Stored data
Content starts
-- ==== Sys2Proof/Machine/Encoder.lean ====
section
/-! DEFINITION. The ChunkEncoder: one step consumes one pixel (R160 to R175). -/

namespace Sys2Proof.Machine

/-- R14: `Emit`, the encoder's only write. -/
def emit (bs : List Byte) (s : State) : State :=
  { s with
    encout := Memory.writeAll s.encout s.enc.outpos bs
    enc := { s.enc with outpos := s.enc.outpos + bs.length } }

/-- Emit the bytes of a chunk. -/
def emitChunk (i : Instr) (s : State) : State := emit (encode s.fmt i) s

/-- `RUN <- v`. -/
def setRun (v : BitVec 6) (s : State) : State := { s with enc := { s.enc with run := v } }

/-- R163: the flush, `Run{RUN}` and then `RUN <- 0`. -/
def flushRun (s : State) : State := setRun 0 (emitChunk (.run s.enc.run.toNat) s)

/-- R162: source step 1, run extension. The flush test uses the incremented counter. -/
def extendRun (last : Bool) (s : State) : State :=
  let t := setRun (s.enc.run + 1) s
  if t.enc.run = 62 ∨ last then flushRun t else t

/-- R164: source step 2, a pending run is flushed before a different pixel. -/
def flushPending (s : State) : State := if s.enc.run = 0 then s else flushRun s

/-- R175, rows 2 to 6: the chunk of a pixel that differs from `PREV`. -/
def newPixelChunk (h : HashFn) (c : Cache) (prev p : Pixel) : Instr :=
  if Cache.hit h c p then .index (HashFn.slot h p) else deltaChunk prev p

/-- R166: the cache is written on a miss only, with the pixel in its own slot. -/
def missWrite (h : HashFn) (c : Cache) (p : Pixel) : Cache :=
  if Cache.hit h c p then c else Cache.put h c p

/-- R165 to R172: source steps 3 to 5. The probe and the deltas read the cache and `PREV` before either is written (R297);
`PREV` follows an `Index` too (C1). -/
def encodeNew (p : Pixel) (s : State) : State :=
  let t := emitChunk (newPixelChunk s.fmt.hash s.enc.cache s.enc.prev p) s
  { t with enc := { t.enc with cache := missWrite s.fmt.hash s.enc.cache p, prev := p } }

/-- R161: `EncStep(p, last)`. -/
def encStep (p : Pixel) (last : Bool) (s : State) : State :=
  let t := if p = s.enc.prev then extendRun last s else encodeNew p (flushPending s)
  { t with
    enc := { t.enc with idx := t.enc.idx + 1, status := if last then .done else t.enc.status } }

/-- R160: the `last` input of the step that consumes pixel `IDX`. -/
def lastInput (s : State) : Bool := s.lastAt = some s.enc.idx

/-- What follows an encoder step: another, or the end of the pass (R174), or of the loop of R240. -/
def encoderActivity (framed : Bool) (s : State) : Activity :=
  if framed then (if pixelsConsumed s then .appendMarker else .encodePixels true)
  else if s.enc.status = .done then .idle else .encodePixels false

/-- R160, R240: the step of an encoder pass, the pixel `PIXIN[IDX]` and `last` presented by the host. -/
def encodePixelStep (framed : Bool) (s : State) : State :=
  let t := encStep (PixelMemory.read s.pixin s.enc.idx) (lastInput s) s
  { t with activity := encoderActivity framed t }

/-- R26, R160: a step of an encoder pass is enabled only while `STATUS` is `Running` and a pixel is there. -/
def encoderStep (framed : Bool) (s : State) : Host.Outcome State Fault Refusal :=
  if s.enc.status ≠ .running then .fault .noStepEnabled
  else if s.npix ≤ s.enc.idx then .fault .noPixelPresented
  else .next (encodePixelStep framed s)

end Sys2Proof.Machine
end

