/-! ### raise_encoder -/

@[simp] theorem raise_encoder_fmt (k : ErrorKind) (info : ErrInfo) (s : State) :
    (raise .encoder k info s).fmt = s.fmt := rfl
@[simp] theorem raise_encoder_activity (k : ErrorKind) (info : ErrInfo) (s : State) :
    (raise .encoder k info s).activity = .idle := rfl
@[simp] theorem raise_encoder_enc_prev (k : ErrorKind) (info : ErrInfo) (s : State) :
    (raise .encoder k info s).enc.prev = s.enc.prev := rfl
@[simp] theorem raise_encoder_enc_cache (k : ErrorKind) (info : ErrInfo) (s : State) :
    (raise .encoder k info s).enc.cache = s.enc.cache := rfl
@[simp] theorem raise_encoder_enc_run (k : ErrorKind) (info : ErrInfo) (s : State) :
    (raise .encoder k info s).enc.run = s.enc.run := rfl
@[simp] theorem raise_encoder_enc_idx (k : ErrorKind) (info : ErrInfo) (s : State) :
    (raise .encoder k info s).enc.idx = s.enc.idx := rfl
@[simp] theorem raise_encoder_enc_outpos (k : ErrorKind) (info : ErrInfo) (s : State) :
    (raise .encoder k info s).enc.outpos = s.enc.outpos := rfl
@[simp] theorem raise_encoder_enc_status (k : ErrorKind) (info : ErrInfo) (s : State) :
    (raise .encoder k info s).enc.status = .fault k := rfl
@[simp] theorem raise_encoder_enc_errinfo (k : ErrorKind) (info : ErrInfo) (s : State) :
    (raise .encoder k info s).enc.errinfo = info := rfl
@[simp] theorem raise_encoder_dec (k : ErrorKind) (info : ErrInfo) (s : State) :
    (raise .encoder k info s).dec = s.dec := rfl
@[simp] theorem raise_encoder_width (k : ErrorKind) (info : ErrInfo) (s : State) :
    (raise .encoder k info s).width = s.width := rfl
@[simp] theorem raise_encoder_height (k : ErrorKind) (info : ErrInfo) (s : State) :
    (raise .encoder k info s).height = s.height := rfl
@[simp] theorem raise_encoder_channels (k : ErrorKind) (info : ErrInfo) (s : State) :
    (raise .encoder k info s).channels = s.channels := rfl
@[simp] theorem raise_encoder_colorspace (k : ErrorKind) (info : ErrInfo) (s : State) :
    (raise .encoder k info s).colorspace = s.colorspace := rfl
@[simp] theorem raise_encoder_expected (k : ErrorKind) (info : ErrInfo) (s : State) :
    (raise .encoder k info s).expected = s.expected := rfl
@[simp] theorem raise_encoder_len (k : ErrorKind) (info : ErrInfo) (s : State) :
    (raise .encoder k info s).len = s.len := rfl
@[simp] theorem raise_encoder_slen (k : ErrorKind) (info : ErrInfo) (s : State) :
    (raise .encoder k info s).slen = s.slen := rfl
@[simp] theorem raise_encoder_npix (k : ErrorKind) (info : ErrInfo) (s : State) :
    (raise .encoder k info s).npix = s.npix := rfl
@[simp] theorem raise_encoder_lastAt (k : ErrorKind) (info : ErrInfo) (s : State) :
    (raise .encoder k info s).lastAt = s.lastAt := rfl
@[simp] theorem raise_encoder_stream (k : ErrorKind) (info : ErrInfo) (s : State) :
    (raise .encoder k info s).stream = s.stream := rfl
@[simp] theorem raise_encoder_chunks (k : ErrorKind) (info : ErrInfo) (s : State) :
    (raise .encoder k info s).chunks = s.chunks := rfl
@[simp] theorem raise_encoder_encout (k : ErrorKind) (info : ErrInfo) (s : State) :
    (raise .encoder k info s).encout = s.encout := rfl
@[simp] theorem raise_encoder_pixin (k : ErrorKind) (info : ErrInfo) (s : State) :
    (raise .encoder k info s).pixin = s.pixin := rfl
@[simp] theorem raise_encoder_pixout (k : ErrorKind) (info : ErrInfo) (s : State) :
    (raise .encoder k info s).pixout = s.pixout := rfl

/-! ### raise_decoder -/

@[simp] theorem raise_decoder_fmt (k : ErrorKind) (info : ErrInfo) (s : State) :
    (raise .decoder k info s).fmt = s.fmt := rfl
@[simp] theorem raise_decoder_activity (k : ErrorKind) (info : ErrInfo) (s : State) :
    (raise .decoder k info s).activity = .idle := rfl
@[simp] theorem raise_decoder_enc (k : ErrorKind) (info : ErrInfo) (s : State) :
    (raise .decoder k info s).enc = s.enc := rfl
@[simp] theorem raise_decoder_dec_prev (k : ErrorKind) (info : ErrInfo) (s : State) :
    (raise .decoder k info s).dec.prev = s.dec.prev := rfl
@[simp] theorem raise_decoder_dec_cache (k : ErrorKind) (info : ErrInfo) (s : State) :
    (raise .decoder k info s).dec.cache = s.dec.cache := rfl
@[simp] theorem raise_decoder_dec_pos (k : ErrorKind) (info : ErrInfo) (s : State) :
    (raise .decoder k info s).dec.pos = s.dec.pos := rfl
@[simp] theorem raise_decoder_dec_outcnt (k : ErrorKind) (info : ErrInfo) (s : State) :
    (raise .decoder k info s).dec.outcnt = s.dec.outcnt := rfl
@[simp] theorem raise_decoder_dec_status (k : ErrorKind) (info : ErrInfo) (s : State) :
    (raise .decoder k info s).dec.status = .fault k := rfl
@[simp] theorem raise_decoder_dec_errinfo (k : ErrorKind) (info : ErrInfo) (s : State) :
    (raise .decoder k info s).dec.errinfo = info := rfl
@[simp] theorem raise_decoder_width (k : ErrorKind) (info : ErrInfo) (s : State) :
    (raise .decoder k info s).width = s.width := rfl
@[simp] theorem raise_decoder_height (k : ErrorKind) (info : ErrInfo) (s : State) :
    (raise .decoder k info s).height = s.height := rfl
@[simp] theorem raise_decoder_channels (k : ErrorKind) (info : ErrInfo) (s : State) :
    (raise .decoder k info s).channels = s.channels := rfl
@[simp] theorem raise_decoder_colorspace (k : ErrorKind) (info : ErrInfo) (s : State) :
    (raise .decoder k info s).colorspace = s.colorspace := rfl
@[simp] theorem raise_decoder_expected (k : ErrorKind) (info : ErrInfo) (s : State) :
    (raise .decoder k info s).expected = s.expected := rfl
@[simp] theorem raise_decoder_len (k : ErrorKind) (info : ErrInfo) (s : State) :
    (raise .decoder k info s).len = s.len := rfl
@[simp] theorem raise_decoder_slen (k : ErrorKind) (info : ErrInfo) (s : State) :
    (raise .decoder k info s).slen = s.slen := rfl
@[simp] theorem raise_decoder_npix (k : ErrorKind) (info : ErrInfo) (s : State) :
    (raise .decoder k info s).npix = s.npix := rfl
@[simp] theorem raise_decoder_lastAt (k : ErrorKind) (info : ErrInfo) (s : State) :
    (raise .decoder k info s).lastAt = s.lastAt := rfl
@[simp] theorem raise_decoder_stream (k : ErrorKind) (info : ErrInfo) (s : State) :
    (raise .decoder k info s).stream = s.stream := rfl
@[simp] theorem raise_decoder_chunks (k : ErrorKind) (info : ErrInfo) (s : State) :
    (raise .decoder k info s).chunks = s.chunks := rfl
@[simp] theorem raise_decoder_encout (k : ErrorKind) (info : ErrInfo) (s : State) :
    (raise .decoder k info s).encout = s.encout := rfl
@[simp] theorem raise_decoder_pixin (k : ErrorKind) (info : ErrInfo) (s : State) :
    (raise .decoder k info s).pixin = s.pixin := rfl
@[simp] theorem raise_decoder_pixout (k : ErrorKind) (info : ErrInfo) (s : State) :
    (raise .decoder k info s).pixout = s.pixout := rfl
Content ends
- Task objective
Which lines above run from the one containing "(raise .decoder k info s).dec.outcnt" down to the one containing "(raise .decoder k info s).stream"? Repeat exactly those, both ends included, and nothing else.

- Answer area
    (raise .decoder k info s).dec.outcnt = s.dec.outcnt := rfl
@[simp] theorem raise_decoder_dec_status (k : ErrorKind) (info : ErrInfo) (s : State) :
    (raise .decoder k info s).dec.status = .fault k := rfl
@[simp] theorem raise_decoder_dec_errinfo (k : ErrorKind) (info : ErrInfo) (s : State) :
    (raise .decoder k info s).dec.errinfo = info := rfl
@[simp] theorem raise_decoder_width (k : ErrorKind) (info : ErrInfo) (s : State) :
    (raise .decoder k info s).width = s.width := rfl
@[simp] theorem raise_decoder_height (k : ErrorKind) (info : ErrInfo) (s : State) :
    (raise .decoder k info s).height = s.height := rfl
@[simp] theorem raise_decoder_channels (k : ErrorKind) (info : ErrInfo) (s : State) :
    (raise .decoder k info s).channels = s.channels := rfl
@[simp] theorem raise_decoder_colorspace (k : ErrorKind) (info : ErrInfo) (s : State) :
    (raise .decoder k info s).colorspace = s.colorspace := rfl
@[simp] theorem raise_decoder_expected (k : ErrorKind) (info : ErrInfo) (s : State) :
    (raise .decoder k info s).expected = s.expected := rfl
@[simp] theorem raise_decoder_len (k : ErrorKind) (info : ErrInfo) (s : State) :
    (raise .decoder k info s).len = s.len := rfl
@[simp] theorem raise_decoder_slen (k : ErrorKind) (info : ErrInfo) (s : State) :
    (raise .decoder k info s).slen = s.slen := rfl
@[simp] theorem raise_decoder_npix (k : ErrorKind) (info : ErrInfo) (s : State) :
    (raise .decoder k info s).npix = s.npix := rfl
@[simp] theorem raise_decoder_lastAt (k : ErrorKind) (info : ErrInfo) (s : State) :
    (raise .decoder k info s).lastAt = s.lastAt := rfl
@[simp] theorem raise_decoder_stream (k : ErrorKind) (info : ErrInfo) (s : State) :
    (raise .decoder k info s).stream = s.stream := rfl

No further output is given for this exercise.